Saturday, 30/08/2008 08:48

Two scenarios for economic growth in 2009

The economic growth rate may not reach 7% in 2008 and the inflation rate will go down sharply in 2009 are the two main points of the report which has just been released by the Ministry of Planning and Investment (MPI).

MPI has released the report which shows the world economy’s status and forecasts macroeconomic targets for 2009. The report was made after the compilers considered the socio-economic situation as of August.

7% GDP growth rate in 2008 may be unachievable

The National Assembly in June 2008 decided to lower the targeted economic growth rate from 8.5-9% set late last year to the more modest level of 7%. However, the report said, the 7% GDP growth rate is still a difficult goal.

In the optimistic scenario, Vietnam’s industrial production will regain its development from now to the end of the year, while the world economy’s performance will create more favourable conditions for Vietnam’s exports.

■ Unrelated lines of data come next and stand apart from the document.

-- ==== Sys2Proof/Laws/Exec.lean ====
section
/-! SUPPORT. The meaning each command has, as an equation, so that no proof unfolds the table of arms. -/

namespace Sys2Proof.Machine
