-- ==== Sys2Proof/Laws/State.lean ====
section
/-! SUPPORT. What each named update of the state leaves of each field: one lemma a field, so that no proof unfolds an update. -/

namespace Sys2Proof.Machine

If so, the GDP economic growth rate will be 6.6-6.8%.

In order to make the scenario happen, inflation has to go down sharply in the last months of the year to stay at 29-30.5% for the whole year. 

In the more pessimistic scenario, the GDP growth rate will be 6.2-6.5% only, as industrial production will decrease in the upcoming months due to lack of capital, higher input material prices, electricity shortage and the world’s oil market volatility. Meanwhile, the volume of cash in circulation increases dramatically as a result of the strong inflow of foreign direct investment and overseas remittance, thus putting pressure on inflation. In such disadvantageous conditions, the inflation rates in the upcoming months could reach 1.7-2.2%, pushing the inflation rate for the whole of 2008 to 31.5-33%.

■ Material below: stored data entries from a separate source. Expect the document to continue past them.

-- ==== Sys2Proof/Laws/Ops.lean ====
section
/-! SUPPORT. What the shared operations do: sparse tables, registers and their fields, events, memory. A proof cites these and
unfolds no update. -/

namespace Sys2Proof.Machine

/-! Sparse tables. -/

theorem sget_sdrop_same {α : Type} (d : Nat → α) (m : List (Nat × α)) (k : Nat) : sget d (sdrop k m) k = d k := by
  induction m with
  | nil => rfl
  | cons e r ih =>
    by_cases h : e.1 = k
    · simpa [sdrop, h] using ih
    · simpa [sdrop, h, sget] using ih

theorem sget_sdrop_ne {α : Type} (d : Nat → α) (m : List (Nat × α)) {k j : Nat} (h : k ≠ j) :
    sget d (sdrop k m) j = sget d m j := by
  induction m with
  | nil => rfl
  | cons e r ih =>
    by_cases h1 : e.1 = k
    · have : e.1 ≠ j := by omega
      simpa [sdrop, h1, sget, h] using ih
    · by_cases h2 : e.1 = j
      · simp [sdrop, sget, h2, show j ≠ k from fun c => h c.symm]
      · simpa [sdrop, h1, sget, h2] using ih

theorem mem_sdrop {α : Type} {m : List (Nat × α)} {k : Nat} {e : Nat × α} : e ∈ sdrop k m ↔ e ∈ m ∧ e.1 ≠ k := by
  simp [sdrop]

theorem sget_sinsert_same {α : Type} (d : Nat → α) (v : α) (k : Nat) (m : List (Nat × α)) (h : ∀ e ∈ m, e.1 ≠ k) :
    sget d (sinsert k v m) k = v := by
  induction m with
  | nil => simp [sinsert, sget]
  | cons e r ih =>
    by_cases h1 : k ≤ e.1
    · simp [sinsert, h1, sget]
    · have := h e (by simp)
      simpa [sinsert, h1, sget, this] using ih (fun x hx => h x (by simp [hx]))

theorem sget_sinsert_ne {α : Type} (d : Nat → α) (v : α) {k j : Nat} (m : List (Nat × α)) (h : k ≠ j) :
    sget d (sinsert k v m) j = sget d m j := by
  induction m with
  | nil => simp [sinsert, sget, h]
  | cons e r ih =>
    by_cases h1 : k ≤ e.1
    · simp [sinsert, h1, sget, h]
    · by_cases h2 : e.1 = j
      · rw [show sinsert k v (e :: r) = e :: sinsert k v r by simp [sinsert, h1]]; simp [sget, h2]
      · simpa [sinsert, h1, sget, h2] using ih

/-- The key written reads the value. -/
theorem sget_sput_same {α : Type} [DecidableEq α] (d : Nat → α) (m : List (Nat × α)) (k : Nat) (v : α) :
    sget d (sput d m k v) k = v := by
  unfold sput
  split
  · next h => rw [sget_sdrop_same, h]
  · exact sget_sinsert_same d v k _ (fun e he => (mem_sdrop.mp he).2)

/-- Every other key reads as before. -/
theorem sget_sput_ne {α : Type} [DecidableEq α] (d : Nat → α) (m : List (Nat × α)) {k j : Nat} (v : α) (h : k ≠ j) :
    sget d (sput d m k v) j = sget d m j := by
  unfold sput
  split
  · exact sget_sdrop_ne d m h
  · rw [sget_sinsert_ne d v _ h, sget_sdrop_ne d m h]

theorem sget_sput {α : Type} [DecidableEq α] (d : Nat → α) (m : List (Nat × α)) (k j : Nat) (v : α) :
    sget d (sput d m k v) j = if k = j then v else sget d m j := by
  split
  · next h => rw [← h, sget_sput_same]
  · next h => exact sget_sput_ne d m v h

/-! The canonical form. -/

theorem swf_iff {α : Type} [DecidableEq α] {d : Nat → α} {m : List (Nat × α)} :
    swf d m = true ↔ m.Pairwise (fun x y => x.1 < y.1) ∧ ∀ e ∈ m, e.2 ≠ d e.1 := by
  simp [swf, List.pairwise_map]

/-- Leaving entries out keeps the canonical form. -/
theorem swf_filter {α : Type} [DecidableEq α] {d : Nat → α} {m : List (Nat × α)} (p : Nat × α → Bool)
    (h : swf d m = true) : swf d (m.filter p) = true := by
  rw [swf_iff] at h ⊢
  exact ⟨h.1.filter p, fun e he => h.2 e (List.mem_filter.mp he).1⟩

theorem swf_sdrop {α : Type} [DecidableEq α] {d : Nat → α} {m : List (Nat × α)} (k : Nat)
    (h : swf d m = true) : swf d (sdrop k m) = true := swf_filter _ h

theorem mem_sinsert {α : Type} {k : Nat} {v : α} {m : List (Nat × α)} {e : Nat × α} :
    e ∈ sinsert k v m ↔ e = (k, v) ∨ e ∈ m := by
  induction m with
  | nil => simp [sinsert]
  | cons x r ih =>
    by_cases h : k ≤ x.1
    · simp [sinsert, h]
    · simp only [sinsert, h, if_false, List.mem_cons, ih]; tauto

theorem swf_sinsert {α : Type} [DecidableEq α] {d : Nat → α} {m : List (Nat × α)} {k : Nat} {v : α}
    (h : swf d m = true) (hk : ∀ e ∈ m, e.1 ≠ k) (hv : v ≠ d k) : swf d (sinsert k v m) = true := by
  rw [swf_iff] at h ⊢
  refine ⟨?_, fun e he => ?_⟩
  · obtain ⟨hp, -⟩ := h
    induction m with
    | nil => simp [sinsert]
    | cons x r ih =>
      rw [List.pairwise_cons] at hp
      by_cases h1 : k ≤ x.1
      · have h2 : k < x.1 := lt_of_le_of_ne h1 (fun c => hk x (by simp) c.symm)
        simp only [sinsert, h1, if_true, List.pairwise_cons, List.mem_cons]
        exact ⟨fun y hy => hy.elim (fun c => c ▸ h2) (fun c => h2.trans (hp.1 y c)), hp.1, hp.2⟩
      · simp only [sinsert, h1, if_false, List.pairwise_cons]
        refine ⟨fun y hy => ?_, ih (fun e he => hk e (by simp [he])) hp.2⟩
        rcases mem_sinsert.mp hy with c | c
        · subst c; exact Nat.lt_of_not_le h1
        · exact hp.1 y c
  · rcases mem_sinsert.mp he with c | c
    · subst c; exact hv
    · exact h.2 e c

/-- Writing a key keeps the canonical form. -/
theorem swf_sput {α : Type} [DecidableEq α] {d : Nat → α} {m : List (Nat × α)} (k : Nat) (v : α)
    (h : swf d m = true) : swf d (sput d m k v) = true := by
  unfold sput
  split
  · exact swf_sdrop k h
  · next hv => exact swf_sinsert (swf_sdrop k h) (fun e he => (mem_sdrop.mp he).2) hv

/-! Memory. -/

theorem byte_setByte (s : State) (a j : Nat) (b : Byte) : (s.setByte a b).byte j = if a = j then b else s.byte j :=
  sget_sput memDefault s.mem a j b

theorem sget_writeBytes (l : List Byte) : ∀ (m : List Host.Cell) (a j : Nat),
    sget memDefault (writeBytes m a l) j = if a ≤ j ∧ j < a + l.length then l.getD (j - a) 0 else sget memDefault m j := by
  induction l with
  | nil => intro m a j; simp only [writeBytes, List.length_nil]; rw [if_neg (by omega)]
  | cons b r ih =>
    intro m a j
    simp only [writeBytes, ih, sget_sput, List.length_cons]
    by_cases h1 : a = j
    · subst h1; simp
    · by_cases h2 : a + 1 ≤ j ∧ j < a + 1 + r.length
      · rw [if_pos h2, if_pos (by omega)]
        obtain ⟨n, rfl⟩ : ∃ n, j = a + 1 + n := ⟨j - (a + 1), by omega⟩
        rw [show a + 1 + n - (a + 1) = n by omega, show a + 1 + n - a = n + 1 by omega]; rfl
      · rw [if_neg h2, if_neg h1, if_neg (by omega)]

/-- A store writes its bytes and no other. -/
theorem byte_store (s : State) (a j : Nat) (l : List Byte) :
    (s.store a l).byte j = if a ≤ j ∧ j < a + l.length then l.getD (j - a) 0 else s.byte j := sget_writeBytes l s.mem a j

/-- Writing bytes keeps the memory's canonical form. -/
theorem wf_writeBytes (l : List Byte) : ∀ {m : List Host.Cell} (a : Nat), Memory.wf m → Memory.wf (writeBytes m a l) := by
  induction l with
  | nil => intro m a h; exact h
  | cons b r ih => intro m a h; exact ih (a + 1) (swf_sput a b h)

theorem wf_setByte {s : State} (a : Nat) (b : Byte) (h : Memory.wf s.mem) : Memory.wf (s.setByte a b).mem := swf_sput a b h

theorem wf_store {s : State} (a : Nat) (l : List Byte) (h : Memory.wf s.mem) : Memory.wf (s.store a l).mem := wf_writeBytes l a h

/-! Bit fields. -/

theorem bitsOf_lt (v hi lo : Nat) : bitsOf v hi lo < 2 ^ (hi + 1 - lo) := Nat.mod_lt _ (by positivity)

/-- A word as what lies above a field, the field and what lies below it. -/
theorem bitsOf_split (v hi lo : Nat) (h : lo ≤ hi) :
    v = (v / 2 ^ (hi + 1) * 2 ^ (hi + 1 - lo) + bitsOf v hi lo) * 2 ^ lo + v % 2 ^ lo := by
  have h1 : v / 2 ^ (hi + 1) = v / 2 ^ lo / 2 ^ (hi + 1 - lo) := by
    rw [Nat.div_div_eq_div_mul, ← pow_add]; congr 2; omega
  have h2 := Nat.div_add_mod (v / 2 ^ lo) (2 ^ (hi + 1 - lo))
  have h3 := Nat.div_add_mod v (2 ^ lo)
  rw [h1, bitsOf, mul_comm (_ / _) _, h2, mul_comm (v / 2 ^ lo)]
  exact h3.symm

theorem putBits_eq (v hi lo x : Nat) (h : lo ≤ hi) :
    putBits v hi lo x = (v / 2 ^ (hi + 1) * 2 ^ (hi + 1 - lo) + x % 2 ^ (hi + 1 - lo)) * 2 ^ lo + v % 2 ^ lo := by
  have := bitsOf_split v hi lo h
  unfold putBits
  rw [add_mul]
  have e : v = v / 2 ^ (hi + 1) * 2 ^ (hi + 1 - lo) * 2 ^ lo + bitsOf v hi lo * 2 ^ lo + v % 2 ^ lo := by
    rw [← add_mul]; exact this
  omega

/-- The field written reads the value, cut to its width. -/
theorem bitsOf_putBits (v hi lo x : Nat) (h : lo ≤ hi) : bitsOf (putBits v hi lo x) hi lo = x % 2 ^ (hi + 1 - lo) := by
  rw [putBits_eq v hi lo x h, bitsOf, mul_comm _ (2 ^ lo), Nat.mul_add_div (by positivity),
    Nat.div_eq_of_lt (Nat.mod_lt v (by positivity)), add_zero, Nat.mul_add_mod_self_right, Nat.mod_mod]

/-- A bit outside the field written is as it was. -/
theorem testBit_putBits (v hi lo x n : Nat) (h : lo ≤ hi) :
    (putBits v hi lo x).testBit n = if lo ≤ n ∧ n ≤ hi then x.testBit (n - lo) else v.testBit n := by
  rw [putBits_eq v hi lo x h, mul_comm, Nat.testBit_two_pow_mul_add _ (Nat.mod_lt v (by positivity)),
    mul_comm, Nat.testBit_two_pow_mul_add _ (Nat.mod_lt x (by positivity))]
  split
  · rw [if_neg (by omega), Nat.testBit_mod_two_pow]; simp [*]
  · split
    · rw [if_pos (by omega), Nat.testBit_mod_two_pow]; simp [*]
    · rw [if_neg (by omega), Nat.testBit_div_two_pow]; congr 1; omega

theorem testBit_bitsOf (v hi lo n : Nat) : (bitsOf v hi lo).testBit n = (decide (n < hi + 1 - lo) && v.testBit (n + lo)) := by
  rw [bitsOf, Nat.testBit_mod_two_pow, Nat.testBit_div_two_pow]

/-- A field apart from the one written is as it was. -/
theorem bitsOf_putBits_ne (v hi lo x h' l' : Nat) (h : lo ≤ hi) (d : h' < lo ∨ hi < l') :
    bitsOf (putBits v hi lo x) h' l' = bitsOf v h' l' := by
  apply Nat.eq_of_testBit_eq; intro n
  rw [testBit_bitsOf, testBit_bitsOf, testBit_putBits _ _ _ _ _ h]
  by_cases c : n < h' + 1 - l'
  · rw [if_neg (by omega)]
  · simp [c]

theorem putBits_lt (v hi lo x n : Nat) (h : lo ≤ hi) (hv : v < 2 ^ n) (hn : hi < n) : putBits v hi lo x < 2 ^ n := by
  apply Nat.lt_pow_two_of_testBit; intro i hi'
  rw [testBit_putBits _ _ _ _ _ h, if_neg (by omega)]
  exact Nat.testBit_lt_two_pow (lt_of_lt_of_le hv (Nat.pow_le_pow_right (by omega) hi'))

/-! Registers. -/

theorem reg_setReg (s : State) (a j : Nat) (v : Word) : (s.setReg a v).reg j = if a = j then v else s.reg j :=
  sget_sput regReset s.regs a j v

@[simp] theorem reg_setReg_same (s : State) (a : Nat) (v : Word) : (s.setReg a v).reg a = v := by simp [reg_setReg]

theorem regN_lt (s : State) (a : Nat) : s.regN a < 2 ^ 32 := (s.reg a).isLt

theorem regN_setRegN (s : State) (a j v : Nat) : (s.setRegN a v).regN j = if a = j then v % 2 ^ 32 else s.regN j := by
  unfold State.regN State.setRegN; rw [reg_setReg]; split <;> simp

theorem regN_setFld (s : State) (a j hi lo v : Nat) (h : lo ≤ hi) (h32 : hi < 32) :
    (s.setFld a hi lo v).regN j = if a = j then putBits (s.regN a) hi lo v else s.regN j := by
  unfold State.setFld; rw [regN_setRegN]
  split
  · exact Nat.mod_eq_of_lt (putBits_lt _ _ _ _ _ h (regN_lt s a) h32)
  · rfl

theorem reg_setRegN_ne (s : State) {a j : Nat} (v : Nat) (h : a ≠ j) : (s.setRegN a v).reg j = s.reg j := by
  unfold State.setRegN; rw [reg_setReg, if_neg h]

theorem reg_setFld_ne (s : State) {a j : Nat} (hi lo v : Nat) (h : a ≠ j) : (s.setFld a hi lo v).reg j = s.reg j :=
  reg_setRegN_ne s _ h

theorem reg_setFlag_ne (s : State) {a j : Nat} (n : Nat) (b : Bool) (h : a ≠ j) : (s.setFlag a n b).reg j = s.reg j :=
  reg_setRegN_ne s _ h

theorem reg_addFld_ne (s : State) {a j : Nat} (hi lo n : Nat) (h : a ≠ j) : (s.addFld a hi lo n).reg j = s.reg j :=
  reg_setRegN_ne s _ h

/-- A register field written reads the value, cut to its width. -/
theorem fld_setFld (s : State) (a hi lo v : Nat) (h : lo ≤ hi) (h32 : hi < 32) :
    (s.setFld a hi lo v).fld a hi lo = v % 2 ^ (hi + 1 - lo) := by
  unfold State.fld; rw [regN_setFld s a a hi lo v h h32, if_pos rfl, bitsOf_putBits _ _ _ _ h]

/-- A field of the same register apart from it reads as before. -/
theorem fld_setFld_apart (s : State) (a hi lo v h' l' : Nat) (h : lo ≤ hi) (h32 : hi < 32) (d : h' < lo ∨ hi < l') :
    (s.setFld a hi lo v).fld a h' l' = s.fld a h' l' := by
  unfold State.fld; rw [regN_setFld s a a hi lo v h h32, if_pos rfl, bitsOf_putBits_ne _ _ _ _ _ _ h d]

theorem flag_setFlag (s : State) (a n : Nat) (b : Bool) (h : n < 32) : (s.setFlag a n b).flag a n = b := by
  unfold State.flag State.setFlag
  rw [regN_setFld s a a n n _ (le_refl n) h, if_pos rfl, testBit_putBits _ _ _ _ _ (le_refl n), if_pos ⟨le_refl n, le_refl n⟩]
  cases b <;> simp [bit]

theorem flag_setFlag_ne (s : State) (a n j : Nat) (b : Bool) (h : n < 32) (hj : n ≠ j) : (s.setFlag a n b).flag a j = s.flag a j := by
  unfold State.flag State.setFlag
  rw [regN_setFld s a a n n _ (le_refl n) h, if_pos rfl, testBit_putBits _ _ _ _ _ (le_refl n), if_neg (by omega)]

theorem regN_of_reg {s t : State} {a : Nat} (h : t.reg a = s.reg a) : t.regN a = s.regN a := by unfold State.regN; rw [h]
theorem fld_of_reg {s t : State} {a : Nat} (hi lo : Nat) (h : t.reg a = s.reg a) : t.fld a hi lo = s.fld a hi lo := by
  unfold State.fld; rw [regN_of_reg h]
theorem flag_of_reg {s t : State} {a : Nat} (n : Nat) (h : t.reg a = s.reg a) : t.flag a n = s.flag a n := by
  unfold State.flag; rw [regN_of_reg h]

/-! Events. -/

theorem evt_apart (b n : Nat) : evtCount b n ≠ evtStatus b := by unfold evtCount evtStatus; omega

/-- An event sets its status bit. -/
theorem flag_raise (s : State) (b n : Nat) (h : n < 32) : (s.raise b n).flag (evtStatus b) n = true := by
  unfold State.raise
  rw [flag_of_reg n (reg_addFld_ne _ 15 0 1 (evt_apart b n)), flag_setFlag _ _ _ _ h]

/-- An event's counter advances, and stays at all-ones. -/
theorem fld_raise (s : State) (b n : Nat) :
    (s.raise b n).fld (evtCount b n) 15 0 = satNat 16 (s.fld (evtCount b n) 15 0 + 1) := by
  unfold State.raise State.addFld
  rw [fld_setFld _ _ _ _ _ (by omega) (by omega), fld_of_reg 15 0 (reg_setFlag_ne _ _ _ (evt_apart b n).symm)]
  exact Nat.mod_eq_of_lt (by unfold satNat; split <;> omega)

/-- An event changes no other register. -/
theorem reg_raise (s : State) (b n a : Nat) (h : a ≠ evtStatus b) (h' : a ≠ evtCount b n) : (s.raise b n).reg a = s.reg a := by
  unfold State.raise; rw [reg_addFld_ne _ _ _ _ h'.symm, reg_setFlag_ne _ _ _ h.symm]

/-- An event leaves the other events' status bits. -/
theorem flag_raise_ne (s : State) (b n j : Nat) (h : n < 32) (hj : n ≠ j) :
    (s.raise b n).flag (evtStatus b) j = s.flag (evtStatus b) j := by
  unfold State.raise
  rw [flag_of_reg j (reg_addFld_ne _ 15 0 1 (evt_apart b n)), flag_setFlag_ne _ _ _ _ _ h hj]

/-! Canonical states: what each update keeps. -/

theorem wf_setReg {s : State} (a : Nat) (v : Word) (h : swf regReset s.regs = true) : swf regReset (s.setReg a v).regs = true :=
  swf_sput a v h

end Sys2Proof.Machine
end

Inflation rate will go down sharply in 2009

MPI’s group of experts gave two scenarios for economic growth in 2009 with different forecast figures, depending on the happenings in the last months of 2008.

In the first scenario, if inflation can be restrained at acceptable levels, the investment capital of society increases, the world’s crude oil price stays at $110-130/barrel, the steel price decreases a little, the national economy will retain stable growth. The indices will be as follows: GDP will increase by 7-7.5%, the inflation rate will increase by 13-15%, while the trade deficit will be curbed at $22.7bil. The total investments of society in 2009 will be higher than in 2008, equivalent to 41.06% of GDP, while the budget deficit will be 5.11% of GDP.

The second scenario gives more cautious forecasts in the event inflation cannot be curbed as successfully as hoped. Meanwhile, production may face difficulties due to the capital shortage and high interest rates. In this case, the government will continue cutting public investments and fighting to reduce the trade deficit.

In these conditions, the GDP growth rate will be 6-6.5% only in 2009, the inflation rate will be between 10% and 12%, while the trade deficit will be less than $20bil. The total investments of society will be at the same level as in 2008, while the budget deficit will be less than 4.8% of GDP.